Alganon Online moves to a “subscription free” payment structure.
- There is no there, there – There.com closes.
- EA BioWare’s Star Wars: The Old Republic is announced as “largest ever development project, period, in the history of the company.”
- Dave Allen ‘leaves’ Alganon and is replaced by cult icon Derek Smart.
- Derek Smart indicated he “fired” Dave Allen and friends for being insubordinate and announces Alganon as going F2P.
- FusionFall announces it is going fully F2P.
- Derek Smart continues his charm offensive.
- Cryptic formally announces that it isn’t developing Champions Online for the Xbox 360 any more, thus joining the ranks of cancelled console MMOs.
- Indie MMO Love launches.
- Free Realms celebrates its first birthday with 10 million subscribed (but probably not all paying) accounts.
- Lead designer of Fallen Earth, Lee Hammock, leaves that title to join Gazillion’s Marvel Universe Online team.
- Proving that such numbers are possibly meaningless, F2P Dungeon Fighter Online announced hitting the 197m registered player mark.
- Dave Allen fires back in response to Derek Smart’s earlier comments. Lawyers for both parties weep tears of joy.
- Turbine launches an Offer Wall for its Dungeons and Dragons Online players. Turns out the offers include potential privacy violations. Turbine quickly dumps the wall.
- F2P stalwart RuneScape announces a US$28m profit for the 2008/09 period, helping its indie owners to among the top 500 rich list in the UK.
- Major billing problems hit Mythic with some players incorrectly being charged multiple times in amounts that could add up to hundreds, even thousands, of dollars.
- Warner Bros. Home Entertainment buys Turbine Studios.
- Icarus Studios, developer behind the indie Fallen Earth MMO, announces large-scale restructuring and layoffs.
- Multiple resuscitation recipient Ryzom goes open source.
- Alganon promises to build up a “fourth pillar” – story for its players. Just like Star Wars: The Old Republic was going to do, using very similar wording. The PR agency for Quest Online / Alganon takes the bullet for this mistake.
- Square-Enix launches its F2P MMO Fantasy Earth Zero.
- Facebook gaming powerhouse Playdom buys MMO second-stringer Acclaim Games.
- Nexon buys out both NDOORS Interactive and GameHi in a sign of continued industry consolidation.
- Sony Online Entertainment announces that DC Universe Online will be launching in November.
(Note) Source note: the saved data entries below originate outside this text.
-- ==== Sys2Proof/Certificates/Slice0/Obligations.lean ====
section
/-!
DEFINITION. The statements for the provers, and the terms they are written in. Where a statement gives the
state after an instruction as a whole, it says with it everything the instruction leaves unchanged.
-/
namespace Sys2Proof.Claims
open Machine

/-! ## Terms -/

/-- The operands that the source fields give, and the state after their pops (R46). -/
def vals (srcs : List RegField) (s : State) : List Reg := (popAll srcs s).1
def popped (srcs : List RegField) (s : State) : State := (popAll srcs s).2

/-- The data view of operand `n`. -/
def val (srcs : List RegField) (s : State) (n : Nat) : Word := (nth (vals srcs s) n).data

/-- Nothing stops an instruction at its operands: the word and its registers are allowed, every stream register is
bound in its direction and has its elements or room, and no register awaits a reply or holds an error. -/
def Ready (i : Instr) (srcs : List RegField) (dst : Option RegField) (s : State) : Prop :=
  operandHalt i srcs dst s = none

/-- The words of the formats RR, RI and WI: opcode, then the fields (R72). -/
def rrWord (op : Nat) (d a b : RegField) (fn : Nat) : Nat :=
  op * 2 ^ 26 + d.toNat * 2 ^ 20 + a.toNat * 2 ^ 14 + b.toNat * 2 ^ 8 + fn
def riWord (op : Nat) (d a : RegField) (imm : Nat) : Nat := op * 2 ^ 26 + d.toNat * 2 ^ 20 + a.toNat * 2 ^ 14 + imm
def wiWord (op : Nat) (d : RegField) (l : BitVec 20) : Nat := op * 2 ^ 26 + d.toNat * 2 ^ 20 + l.toNat

/-- The conditions of SET and SETI (R421). -/
def condRule (c : BitVec 3) (x y : Word) : Prop :=
  match c.toNat with
  | 0 => x.toNat = y.toNat
  | 1 => x.toNat ≠ y.toNat
  | 2 => x.toInt < y.toInt
  | 3 => y.toInt ≤ x.toInt
  | 4 => x.toNat < y.toNat
  | 5 => y.toNat ≤ x.toNat
  | _ => False

/-- `n` is the number of zero bits above the highest set bit of `x`. -/
def IsClz (x : Word) (n : Nat) : Prop :=
  n ≤ 64 ∧ (∀ k, 64 - n ≤ k → x.getLsbD k = false) ∧ (n < 64 → x.getLsbD (63 - n) = true)

/-- `n` is the number of zero bits below the lowest set bit of `x`. -/
def IsCtz (x : Word) (n : Nat) : Prop :=
  n ≤ 64 ∧ (∀ k, k < n → x.getLsbD k = false) ∧ (n < 64 → x.getLsbD n = true)

/-- How an instruction with a data result for `d` leaves the state: pops, the result, PC at the next word. -/
def wrote (srcs : List RegField) (d : RegField) (w : Word) (s : State) : State :=
  (writeData d w (popped srcs s)).advance 4

/-- An instruction with a data result for `d` computes `f` of its operands' data views, and does nothing else. -/
def Computes (i : Instr) (srcs : List RegField) (d : RegField) (w : Word) (s : State) : Prop :=
  Ready i srcs (some d) s → exec i s = .next (wrote srcs d w s)

/-- An instruction with the sources a and b. -/
def Binary (i : Instr) (d a b : RegField) (s : State) (f : Word → Word → Word) : Prop :=
  Computes i [a, b] d (f (val [a, b] s 0) (val [a, b] s 1)) s

/-- An instruction with the source a. -/
def Unary (i : Instr) (d a : RegField) (s : State) (f : Word → Word) : Prop :=
  Computes i [a] d (f (val [a] s 0)) s

/-- The operands as registers. -/
def reg (srcs : List RegField) (s : State) (n : Nat) : Reg := nth (vals srcs s) n
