section
variable (s : State)
@[simp] theorem State.chunksDone_agenda : (s.chunksDone).agenda = s.agenda := rfl
@[simp] theorem State.chunksDone_free : (s.chunksDone).free = s.free := rfl
@[simp] theorem State.chunksDone_th : (s.chunksDone).th = s.th := rfl
@[simp] theorem State.chunksDone_others : (s.chunksDone).others = s.others := rfl
@[simp] theorem State.chunksDone_conts : (s.chunksDone).conts = s.conts := rfl
@[simp] theorem State.chunksDone_mem : (s.chunksDone).mem = s.mem := rfl
@[simp] theorem State.chunksDone_lines : (s.chunksDone).lines = s.lines := rfl
@[simp] theorem State.chunksDone_stamp : (s.chunksDone).stamp = s.stamp := rfl
@[simp] theorem State.chunksDone_ranAt : (s.chunksDone).ranAt = s.ranAt := rfl
@[simp] theorem State.chunksDone_racing : (s.chunksDone).racing = s.racing := rfl
@[simp] theorem State.chunksDone_images : (s.chunksDone).images = s.images := rfl
@[simp] theorem State.chunksDone_pkgid : (s.chunksDone).pkgid = s.pkgid := rfl
@[simp] theorem State.chunksDone_cycle : (s.chunksDone).cycle = s.cycle := rfl
@[simp] theorem State.chunksDone_time : (s.chunksDone).time = s.time := rfl
@[simp] theorem State.chunksDone_timeFrac : (s.chunksDone).timeFrac = s.timeFrac := rfl
@[simp] theorem State.chunksDone_syncAt : (s.chunksDone).syncAt = s.syncAt := rfl
@[simp] theorem State.chunksDone_asidSel : (s.chunksDone).asidSel = s.asidSel := rfl
@[simp] theorem State.chunksDone_ctxs : (s.chunksDone).ctxs = s.ctxs := rfl
@[simp] theorem State.chunksDone_resmap : (s.chunksDone).resmap = s.resmap := rfl
@[simp] theorem State.chunksDone_residents : (s.chunksDone).residents = s.residents := rfl
@[simp] theorem State.chunksDone_quotas : (s.chunksDone).quotas = s.quotas := rfl
@[simp] theorem State.chunksDone_bdtab : (s.chunksDone).bdtab = s.bdtab := rfl
@[simp] theorem State.chunksDone_domains : (s.chunksDone).domains = s.domains := rfl
@[simp] theorem State.chunksDone_counters : (s.chunksDone).counters = s.counters := rfl
@[simp] theorem State.chunksDone_tlb : (s.chunksDone).tlb = s.tlb := rfl
@[simp] theorem State.chunksDone_chunks : (s.chunksDone).chunks = [] := rfl
@[simp] theorem State.chunksDone_icache : (s.chunksDone).icache = s.icache := rfl
@[simp] theorem State.chunksDone_ecc : (s.chunksDone).ecc = s.ecc := rfl
@[simp] theorem State.chunksDone_launches : (s.chunksDone).launches = s.launches := rfl
@[simp] theorem State.chunksDone_nextLaunch : (s.chunksDone).nextLaunch = s.nextLaunch := rfl
@[simp] theorem State.chunksDone_huddles : (s.chunksDone).huddles = s.huddles := rfl
@[simp] theorem State.chunksDone_gangWaits : (s.chunksDone).gangWaits = s.gangWaits := rfl
@[simp] theorem State.chunksDone_gangs : (s.chunksDone).gangs = s.gangs := rfl
@[simp] theorem State.chunksDone_nextGang : (s.chunksDone).nextGang = s.nextGang := rfl
@[simp] theorem State.chunksDone_seqs : (s.chunksDone).seqs = s.seqs := rfl
@[simp] theorem State.chunksDone_vecTurns : (s.chunksDone).vecTurns = s.vecTurns := rfl
@[simp] theorem State.chunksDone_jobs : (s.chunksDone).jobs = s.jobs := rfl
@[simp] theorem State.chunksDone_serials : (s.chunksDone).serials = s.serials := rfl
@[simp] theorem State.chunksDone_nextOrder : (s.chunksDone).nextOrder = s.nextOrder := rfl
@[simp] theorem State.chunksDone_acc : (s.chunksDone).acc = s.acc := rfl
@[simp] theorem State.chunksDone_residue : (s.chunksDone).residue = s.residue := rfl
@[simp] theorem State.chunksDone_rt : (s.chunksDone).rt = s.rt := rfl
@[simp] theorem State.chunksDone_inject : (s.chunksDone).inject = s.inject := rfl
@[simp] theorem State.chunksDone_arrivals : (s.chunksDone).arrivals = s.arrivals := rfl
@[simp] theorem State.chunksDone_requests : (s.chunksDone).requests = s.requests := rfl
@[simp] theorem State.chunksDone_nextReq : (s.chunksDone).nextReq = s.nextReq := rfl
@[simp] theorem State.chunksDone_forwards : (s.chunksDone).forwards = s.forwards := rfl
@[simp] theorem State.chunksDone_links : (s.chunksDone).links = s.links := rfl
@[simp] theorem State.chunksDone_inbound : (s.chunksDone).inbound = s.inbound := rfl
@[simp] theorem State.chunksDone_rings : (s.chunksDone).rings = s.rings := rfl
@[simp] theorem State.chunksDone_absent : (s.chunksDone).absent = s.absent := rfl
@[simp] theorem State.chunksDone_unreachable : (s.chunksDone).unreachable = s.unreachable := rfl
@[simp] theorem State.chunksDone_deadLinks : (s.chunksDone).deadLinks = s.deadLinks := rfl
@[simp] theorem State.chunksDone_routes : (s.chunksDone).routes = s.routes := rfl
@[simp] theorem State.chunksDone_referee : (s.chunksDone).referee = s.referee := rfl
@[simp] theorem State.chunksDone_engineNums : (s.chunksDone).engineNums = s.engineNums := rfl
@[simp] theorem State.chunksDone_contributions : (s.chunksDone).contributions = s.contributions := rfl
@[simp] theorem State.chunksDone_collcan : (s.chunksDone).collcan = s.collcan := rfl
@[simp] theorem State.chunksDone_collcanst : (s.chunksDone).collcanst = s.collcanst := rfl
@[simp] theorem State.chunksDone_lanes : (s.chunksDone).lanes = s.lanes := rfl
@[simp] theorem State.chunksDone_openPhases : (s.chunksDone).openPhases = s.openPhases := rfl
@[simp] theorem State.chunksDone_sends : (s.chunksDone).sends = s.sends := rfl
@[simp] theorem State.chunksDone_queues : (s.chunksDone).queues = s.queues := rfl
@[simp] theorem State.chunksDone_taken : (s.chunksDone).taken = s.taken := rfl
@[simp] theorem State.chunksDone_tierw : (s.chunksDone).tierw = s.tierw := rfl
@[simp] theorem State.chunksDone_charges : (s.chunksDone).charges = s.charges := rfl
@[simp] theorem State.chunksDone_quireCharges : (s.chunksDone).quireCharges = s.quireCharges := rfl
@[simp] theorem State.chunksDone_roundAt : (s.chunksDone).roundAt = s.roundAt := rfl
@[simp] theorem State.chunksDone_msix : (s.chunksDone).msix = s.msix := rfl
@[simp] theorem State.chunksDone_boot : (s.chunksDone).boot = s.boot := rfl
@[simp] theorem State.chunksDone_pwr : (s.chunksDone).pwr = s.pwr := rfl
@[simp] theorem State.chunksDone_changing : (s.chunksDone).changing = s.changing := rfl
@[simp] theorem State.chunksDone_ras : (s.chunksDone).ras = s.ras := rfl
@[simp] theorem State.chunksDone_hostBus : (s.chunksDone).hostBus = s.hostBus := rfl
end
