-- ==== Sys2Proof/Laws/PerInstr.lean ====
section
/-!
SUPPORT. Laws about every instruction as syntax, a lemma for each constructor.
-/
namespace Sys2Proof.Laws
open Machine

/-! ## The bits of an instruction fit its length (R71, R91, R193) -/

/-- The number that `encode` gives has no bit above the instruction's length; the device's own steps have no bits. -/
def EncodeBound.Statement (i : Instr) : Prop := bitLength i ≠ 0 → encode i < 2 ^ bitLength i

/-- A tile command has 256 bits. -/
theorem encodeTile_lt (op : Nat) (c : Tile) (h : op < 256) : encodeTile op c < 2 ^ 256 := by
  have := c.d.isLt; have := c.cls.isLt; have := c.flags.isLt; have := c.x.isLt; have := c.y.isLt; have := c.z.isLt
  have := c.w.isLt; have := c.shape.isLt; have := c.ha.isLt; have := c.hb.isLt; have := c.cnt.isLt; have := c.scope.isLt
  have := c.inRing.isLt; have := c.inCount.isLt; have := c.outRing.isLt; have := c.outCount.isLt; have := c.w4.isLt
  have := c.w5.isLt; have := c.w6.isLt; have := c.p.isLt
  have b : ∀ x : Bool, b2n x ≤ 1 := by decide
  have := b c.srcFree; have := b c.visible; have := b c.jobDone
  unfold encodeTile
  omega

/-- The formats with two 6-bit fields. -/
theorem wordRI_lt {op d a low : Nat} (ho : op < 64) (hd : d < 64) (ha : a < 64) (hl : low < 16384) : wordRI op d a low < 2 ^ 32 := by
  unfold wordRI; omega

theorem wordWI_lt {op d low : Nat} (ho : op < 64) (hd : d < 64) (hl : low < 1048576) : wordWI op d low < 2 ^ 32 := by
  unfold wordWI; omega

theorem wordJ_lt {op low : Nat} (ho : op < 64) (hl : low < 67108864) : wordJ op low < 2 ^ 32 := by
  unfold wordJ; omega

theorem wordVV_lt {op d a b low : Nat} (ho : op < 64) (hd : d < 16) (ha : a < 16) (hb : b < 16) (hl : low < 16384) :
    wordVV op d a b low < 2 ^ 32 := by
  unfold wordVV; omega

theorem wordVM_lt {op d a low : Nat} (ho : op < 64) (hd : d < 16) (ha : a < 64) (hl : low < 65536) : wordVM op d a low < 2 ^ 32 := by
  unfold wordVM; omega

theorem slot_lt {op t low : Nat} (ho : op < 32) (ht : t < 8) (hl : low < 256) : slot op t low < 2 ^ 16 := by
  unfold slot; omega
- Turbine announces that AAA MMO Lord of the Rings Online is going to a F2P model.
- Linden Labs has another round of layoffs and closing the Singapore office. There is a change in CEOs as well.
- After two years in development, Mortal Online launches.
- Nexon’s Dungeon Fighter Online launches in Western markets. Well, US markets.
- CCP sees EvE Online reach a record of over 60 000 concurrent players.
- Brad McQuaid announces a return to the gaming industry – he’s starting a social / casual gaming company.
- Mythic takes back management of Dark Age of Camelot and Warhammer Online off GOA in Europe, leading to a server transition for European players and job losses for GOA employees.
- SOE announces that EverQuest 2 will not be going towards a free-to-play model – “we will not be changing [the] subscription model”. Other SOE news sees F2P Free Realms reach the 12 million subscribed accounts mark.
- Realtime Worlds launches its MMOFPS All Points Bulletin. The market responds with a large round of indifference.
UPDATE 26 April 2011: Part 2 of the above article is up.
Good list, thanks for compiling it.
I’d forgotten SOE said they wouldn’t be going F2P with EQ2 just a few months before they did so, no wonder the implementation felt somewhat half-baked.